1) if you know you’re right – based on fact and study and independent confirmation (can you tell he’s in law?) – stand by your statement and don’t worry about what anybody thinks

2) don’t argue with a Pharisee – you can be right all day long, but unless you’re just doing it for target practice, save your breath. Pray for them sure, but they can’t hear you. It’s a trap.

Thanks for the pep talk Kelly, it’s a good one.

Reply
Bethany Hudson August 12, 2009 - 3:10 pm

I love me some Chesterton 🙂 The quote Daja gave is from his book “Orthodoxy” if anyone is interested in reading the whole context. It’s great stuff, but a little dense–though the book itself is short.

This hit a chord with me today, Kelly. I’ve been getting some flack about a post that got published at LAF this past week. In fact, all but one commenter on it has written in to basically tell me what you’re talking about here, that I have no call to claim that I’m right and to want other people to be held to a standard. (The post was against no-fault divorce–how’s that for some controversial material.)

The thing I find the most interesting is that those who get so worked up over someone defending an absolute truth or claiming to be right is that they all seem to think we are very bitter, unhappy, unfulfilled people??? Why is that? The only connection I can make is that most people think if we are certain of something it means we are narrow-minded which in turn must lead to a leap of logic that we are also mean, angry, bitter, dysfunctional, repressed people? *sigh*

On with the good fight, I suppose 🙂

Reply
Word Warrior August 12, 2009 - 4:47 pm

Bethany,

I feel your pain! (Welcome to my world :-/) From time to time I get some AMAZING comments (that I usually don’t publish for their vitriol) about “how sorry someone feels for me” you know, with all my obvious bitterness and unhappiness, and how cruel a picture of God I paint, blah, blah…

I don’t understand it either, except that at the core of humanity is a rebellion against submission to anything, even blaring truth that God has given for our good.

Great article you wrote, BTW 😉

Reply
Word Warrior August 12, 2009 - 4:50 pm

Mrs. H.,

Very well said.

Reply
Katie August 12, 2009 - 5:43 pm

But you don’t know! You haven’t been to Heaven yet, have you? 🙂 So you can’t know. That’s just empirical fact. For me, this is not a “blaring truth.” You want your truth to be mine, but it isn’t.
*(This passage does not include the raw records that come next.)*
-- ==== Sys2Proof/Tests/Slice0.lean ====
section
/-! SUPPORT. The model's own tests. Every expected value is the spec's: the tables and examples of its rules, or a
vector V-... of 95_test_vectors.md. After them, a witness for the hypotheses of every statement that has some. -/

namespace Sys2Proof.Tests

open Sys2Proof Sys2Proof.Machine

/-! Small states. -/

/-- Bytes one after another from an address. -/
def cells : Nat → List Byte → Memory
  | _, [] => []
  | a, b :: bs => (a, b) :: cells (a + 1) bs

/-- After reset, with operands set up and memory written. -/
def setUp (src dst len rowb : Word) (mem : Memory) : State :=
  { State.reset with src := src, dst := dst, len := len, rowb := rowb, mem := mem }

/-- The state a command answers, if any. -/
def after (i : Instr) (s : State) : Option State :=
  match exec i s with
  | .next t => some t
  | .fault _ => none
  | .refused _ => none

/-- The state one step answers, if any. -/
def stepped (s : State) : Option State :=
  match step s with
  | .next t => some t
  | .fault _ => none
  | .refused _ => none

/-- The state after reset with transactions to make. -/
def host (trs : List Transaction) : State := { State.reset with script := trs }

/-- The state after reset with an error recorded, as `cmd word 7` leaves it (V-ER-1). -/
def erring (trs : List Transaction) : State :=
  { State.reset with err := true, ecode := 1, fcmd := 7, script := trs }

/-- What a host reads of `STATUS`, `FADDR` and `FCMD` in a state. -/
def record (s : State) : Word × Word × Word := (s.readReg .status, s.readReg .faddr, s.readReg .fcmd)

/-! Decoding (30_encoding.md). -/

/-- Rule R67 and vectors V-ER-1 to V-ER-12, V-NOP-3: words that are illegal, and why. -/
theorem test_decode_illegal :
    decode 0b0000_0000_0000_0000_0000_0000_0000_0111 = .error .reservedOpcode ∧
    decode 0b0000_0000_0000_0000_0000_0000_0000_1111 = .error .reservedOpcode ∧
    decode 0b0000_0000_0000_0000_0000_0000_0001_0000 = .error .reservedBits ∧
    decode 0b0000_0000_0000_0000_0000_0000_0001_0100 = .error .reservedBits ∧
    decode 0b0000_0000_0000_0000_0000_0001_0000_0001 = .error .widthFields ∧
    decode 0b0000_0000_0000_0000_0001_0000_0000_0001 = .error .widthFields ∧
    decode 0b0000_0000_0000_0001_0000_0000_0000_0000 = .error .reservedBits ∧
    decode 0b1000_0000_0000_0000_0000_0000_0000_0100 = .error .reservedBits ∧
    decode 0b0000_0000_0000_0000_0000_0001_0000_0000 = .error .widthFields := by decide

/-- Rule R127's words of `CONV`: 8 to 5, 8 to 6, 5 to 8, 6 to 8. -/
theorem test_encode_conv :
    encode (.conv 8 5) = 0x00005804 ∧ encode (.conv 8 6) = 0x00006804 ∧
    encode (.conv 5 8) = 0x00008504 ∧ encode (.conv 6 8) = 0x00008604 := by decide

/-- The host's question about a table row: CONV's word with no widths, a longer word, an illegal word. -/
theorem test_table_word :
    decodeTableWord 32 0x4 = some (.conv 0 0) ∧ decodeTableWord 8 0x6 = some .unpack ∧
    decodeTableWord 64 0x1 = none ∧ decodeTableWord 32 0x7 = none := by decide

/-! What is well formed, and one ill-formed term for each check. -/

theorem test_wellFormed_words :
    wellFormedWord 0x00000000 = true ∧ wellFormedWord 0x00000006 = true ∧ wellFormedWord 0x0000FF04 = true := by
  decide

/-- A bit of `Z0`, a bit of `Z1`, a width field outside `CONV`, an opcode of 7 to 15. -/
theorem test_illFormed_words :
    wellFormedWord 0x00000014 = false ∧ wellFormedWord 0x00010004 = false ∧
    wellFormedWord 0x00005805 = false ∧ wellFormedWord 0x0000000F = false := by decide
That’s what you can’t understand.

Hitler was sure he was right. Bloody Mary thought that God ordered her to burn Protestants at the stake to save them. See what I mean?

Reply
Word Warrior August 12, 2009 - 6:03 pm

Katie,

There is no question that some areas are more *gray* than others, and some are left to conviction, etc…I haven’t denied that. But I’m afraid that you are wrong about “you can’t know”. Scripture refutes that idea from start to finish. There ARE some truths that are blaring, it’s just that we don’t always want to see them.

Reply
Elizabeth the Humanist August 12, 2009 - 7:44 pm

Kelly, I think you are right to point out a trend where some people won’t take any position on anything out of a misguided relativism. In my observation, this is often true of young people, people who really haven’t thought the matter through, or people looking for a cop out during a tough argument. They are so open-minded, their brains have fallen out!

I am a humanist and I think we CAN know a lot of things. We can look at physical evidence (and apply the scientific method) to learn about the physical world. We can look at moral issues and apply reason to them by figuring out which moral propositions will reduce suffering and cruelty. Through this method, we can conclude that certain things are morally wrong.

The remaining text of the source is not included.